All of a sudden, we find ourselves in a situation where a meaningful "product" exists. We can even "divide", because given $a \mid c$, we can recover $b := \dfrac c a$ as the coproduct over those $d$ such that $a \otimes d \mid c$. Naturally, then, $a \otimes b = c$.

In standard categorical notation, we can then write the desired identity as: $$a \otimes b = (a + b) \otimes (a \times b)$$

Answer 2

In fact, every partially ordered set can be viewed as a category in the way you describe; your example is obtained by applying this construction to the poset $(\mathbb{Z}_{\geq 1},\mid)$. This process always turns meets into products and joins into coproducts. So your observations are essentially the fact that $\mathrm{gcd}$ is the meet in $(\mathbb{Z}_{\geq 1},\mid)$ and $\mathrm{lcm}$ is the join.

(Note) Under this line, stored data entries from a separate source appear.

theorem witness_ResidueLaw :
    1 ≤ 20 ∧ got3.byte .ibuf (20 + 1) = got3.crcRange .ibuf 1 20 ∧
      got3.byte .ibuf 9 = got3.crcRange .ibuf 1 8 ∧ 12 ≤ 23 ∧
      got3.byte .ibuf (23 - 2) = got3.crcRange .ibuf 1 (23 - 3) ∧ 12 ≤ 12 ∧
      (rx box (src2.take 10 ++ [0x00, 0x03])).byte .ibuf (12 - 2)
        = (rx box (src2.take 10 ++ [0x00, 0x03])).crcRange .ibuf 1 (12 - 3) := by decide +kernel

theorem witness_BodyLaw : 13 ≤ 13 ∧ 13 ≤ 23 ∧ got3.byte .ibuf 9 = got3.crcRange .ibuf 1 8 := by
  decide +kernel

theorem witness_CksumComputesTheRange :
    (Instr.cksumIbuf, Buf.ibuf) ∈ cksumRows ∧ (Instr.cksumObuf, Buf.obuf) ∈ cksumRows ∧
      (Instr.cksumPbuf, Buf.pbuf) ∈ cksumRows ∧
      (rng { box with oLen := 259 } 0 258).configured [.cksStart, .cksEnd] ∧
      (rng { box with oLen := 259 } 0 258).lengthOf .obuf ≤ Buf.obuf.size ∧
      (rng { box with oLen := 259 } 0 258).cksStart.toNat
        ≤ (rng { box with oLen := 259 } 0 258).cksEnd.toNat ∧
      (rng { box with oLen := 259 } 0 258).cksEnd.toNat
        < (rng { box with oLen := 259 } 0 258).lengthOf .obuf ∧
      (rng (pay box [1]) 0 0).cksEnd.toNat < (rng (pay box [1]) 0 0).lengthOf .pbuf := by
  decide +kernel

theorem witness_CksumRaises :
    box.flag .cksSV = false ∧ (box.writeArg .cksStart 0).flag .cksSV = true ∧
      (box.writeArg .cksStart 0).flag .cksEV = false ∧
      (rng { box with pLen := 256 } 0 0).configured [.cksStart, .cksEnd] ∧
      Buf.pbuf.size < (rng { box with pLen := 256 } 0 0).lengthOf .pbuf ∧
      (rng { box with pLen := 255 } 1 0).cksEnd.toNat < (rng { box with pLen := 255 } 1 0).cksStart.toNat ∧
      (rng { box with pLen := 255 } 0 255).lengthOf .pbuf ≤ Buf.pbuf.size ∧
      (rng { box with pLen := 255 } 0 255).lengthOf .pbuf
        ≤ (rng { box with pLen := 255 } 0 255).cksEnd.toNat := by decide

theorem witness_FenvBuildsTheEnvelope :
    (env 0 0).configured [.eChan, .eLink] ∧ (env 0 0).pLen.toNat ≤ 247 ∧
      ({ env 0 0 with pLen := 247 } : State).pLen.toNat ≤ 247 := by decide

theorem witness_FencBuildsTheRequest :
    (dev 0 0 0).configured [.chan, .opMaj, .opMin] ∧ (dev 0 0 0).pLen.toNat ≤ 239 ∧
      ({ dev 0 0 0 with pLen := 239 } : State).pLen.toNat ≤ 239 := by decide

theorem witness_FrameCommandsRaise :
    box.flag .eChanV = false ∧ (box.writeArg .eChan 0).flag .eChanV = true ∧
      (box.writeArg .eChan 0).flag .eLinkV = false ∧
      ({ env 0 0 with pLen := 256 } : State).configured [.eChan, .eLink] ∧
      255 < ({ env 0 0 with pLen := 256 } : State).pLen.toNat ∧
      247 < ({ env 0 0 with pLen := 248 } : State).pLen.toNat ∧
      ({ env 0 0 with pLen := 255 } : State).pLen.toNat ≤ 255 ∧
      box.flag .chanV = false ∧ (box.writeArg .chan 0).flag .chanV = true ∧
      (box.writeArg .chan 0).flag .opMajV = false ∧
      ((box.writeArg .chan 0).writeArg .opMaj 0).flag .opMajV = true ∧
      ((box.writeArg .chan 0).writeArg .opMaj 0).flag .opMinV = false ∧
      ({ dev 0 0 0 with pLen := 256 } : State).configured [.chan, .opMaj, .opMin] ∧
      255 < ({ dev 0 0 0 with pLen := 256 } : State).pLen.toNat ∧
      239 < ({ dev 0 0 0 with pLen := 240 } : State).pLen.toNat := by decide

/-- V-FENV-9 with one payload byte more: the command body of the request for payload 10. -/
theorem witness_FencIsFenvOfTheCommandBody :
    let s := pay (dev 0x47603BB3 0x125A 0x09) [0x10]
    let u := pay (env 0x47603BB3 1) [0x00, 0xAF, 0x5A, 0x12, 0x09, 0x00, 0x01, 0x00, 0x10]
    s.configured [.chan, .opMaj, .opMin] ∧ u.configured [.eChan, .eLink] ∧ s.pLen.toNat ≤ 239 ∧
      u.pLen.toNat = s.pLen.toNat + 8 ∧ u.eChan = s.chan ∧ u.eLink = 0x01 ∧ u.byte .pbuf 0 = 0x00 ∧
      u.byte .pbuf 1 = 0xAF ∧ u.memRead .pbuf 2 2 = s.opMaj.toNat ∧ u.byte .pbuf 4 = s.opMin ∧
      u.byte .pbuf 5 = 0x00 ∧ u.memRead .pbuf 6 2 = s.pLen.toNat ∧
      ∀ i, i < s.pLen.toNat → u.byte .pbuf (8 + i) = s.byte .pbuf i := by decide +kernel

theorem witness_BuiltFrameHasZeroResidue :
    see .fenv (env 0x47603BB3 0) (fun t => (t.err, t.oLen)) = some (0, 12) ∧
      see .fenc (dev 0 0 0) (fun t => (t.err, t.oLen)) = some (0, 20) ∧ (9 : Half).toNat = 9 ∧
      (10 : Half).toNat = (12 : Half).toNat - 2 ∧ (18 : Half).toNat = (20 : Half).toNat - 2 := by
  decide +kernel

theorem witness_FextExtractsTheFields :
    21 ≤ ({ box with iLen := 21 } : State).iLen.toNat ∧
      ({ box with iLen := 259 } : State).iLen.toNat ≤ 259 := by decide

theorem witness_ShortFrameIsRaised :
    ({ dev 0 0 0 with iLen := 20 } : State).iLen.toNat < 21 ∧ box.iLen.toNat < 21 ∧
      ({ dev 0 0 0 with iLen := 20 } : State).configured [.chan, .opMaj, .opMin] := by decide

theorem witness_LengthBeyondTheBufferIsRaised :
    259 < ({ dev 0 0 0 with iLen := 260 } : State).iLen.toNat ∧
      ({ dev 0 0 0 with iLen := 260 } : State).configured [.chan, .opMaj, .opMin] ∧
      (rng { box with iLen := 260 } 0 0).configured [.cksStart, .cksEnd] ∧
      255 < ({ env 0 0 with pLen := 256 } : State).pLen.toNat ∧
      ({ env 0 0 with pLen := 256 } : State).configured [.eChan, .eLink] ∧
      ({ sel 0 with pLen := 256 } : State).configured [.dSel] := by decide

theorem witness_FvalReportsAShortFrame :
    ({ dev 0 0 0 with iLen := 20 } : State).configured [.chan, .opMaj, .opMin] ∧
      ({ dev 0 0 0 with iLen := 20 } : State).iLen.toNat < 21 ∧ (dev 0 0 0).iLen.toNat < 21 := by decide

theorem witness_FvalReportsEachCheck :
    ({ dev 0 0 0 with iLen := 21 } : State).configured [.chan, .opMaj, .opMin] ∧
      21 ≤ ({ dev 0 0 0 with iLen := 21 } : State).iLen.toNat ∧
      ({ dev 0 0 0 with iLen := 259 } : State).iLen.toNat ≤ 259 := by decide

/-- V-PS-1 (the last payload byte is the last before the trailer) and V-PS-5. -/
theorem witness_PsliceCopiesThePayload :
    21 ≤ got3.iLen.toNat ∧ got3.iLen.toNat ≤ 259 ∧
      19 + got3.memRead .ibuf 17 2 ≤ got3.iLen.toNat - 2 ∧
      (rx box (src3Head ++ [0, 0, 0x15, 0x03])).iLen.toNat = 21 ∧
      19 + (rx box (src3Head ++ [0, 0, 0x15, 0x03])).memRead .ibuf 17 2
        ≤ (rx box (src3Head ++ [0, 0, 0x15, 0x03])).iLen.toNat - 2 := by decide +kernel

/-- V-PS-3. -/
theorem witness_TruncatedPayloadIsRaised :
    let s := rx box (src3Head ++ [3, 0, 0x17, 0x01, 0xC8, 0x03])
    21 ≤ s.iLen.toNat ∧ s.iLen.toNat ≤ 259 ∧ s.iLen.toNat - 2 < 19 + s.memRead .ibuf 17 2 := by
  decide +kernel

As far as I can tell, there's no truly sensible way to recover the multiplicative structure of $\mathbb{Z}_{\geq 1}$ from the poset $(\mathbb{Z}_{\geq 1},\mid)$ alone. The problem is that there are certain distinguished chains in $(\mathbb{Z}_{\geq 1},\mid),$ namely those of the form $\{n^k \mid k \in \mathbb{Z}_{\geq 0}\}.$ Speaking vaguely: if you know these, there's a sensible way to recover the multiplicative structure. But the poset $(\mathbb{Z}_{\geq 1},\mid)$ alone doesn't "know" these.

Note that, if we identify each element of $\mathbb{Z}_{\geq 1}$ with its multiset of prime factors, then the identity you're interested in becomes:

$$A+B = (A \cup B) + (A \cap B)$$

(in multiset notation), which makes it really obvious why its true!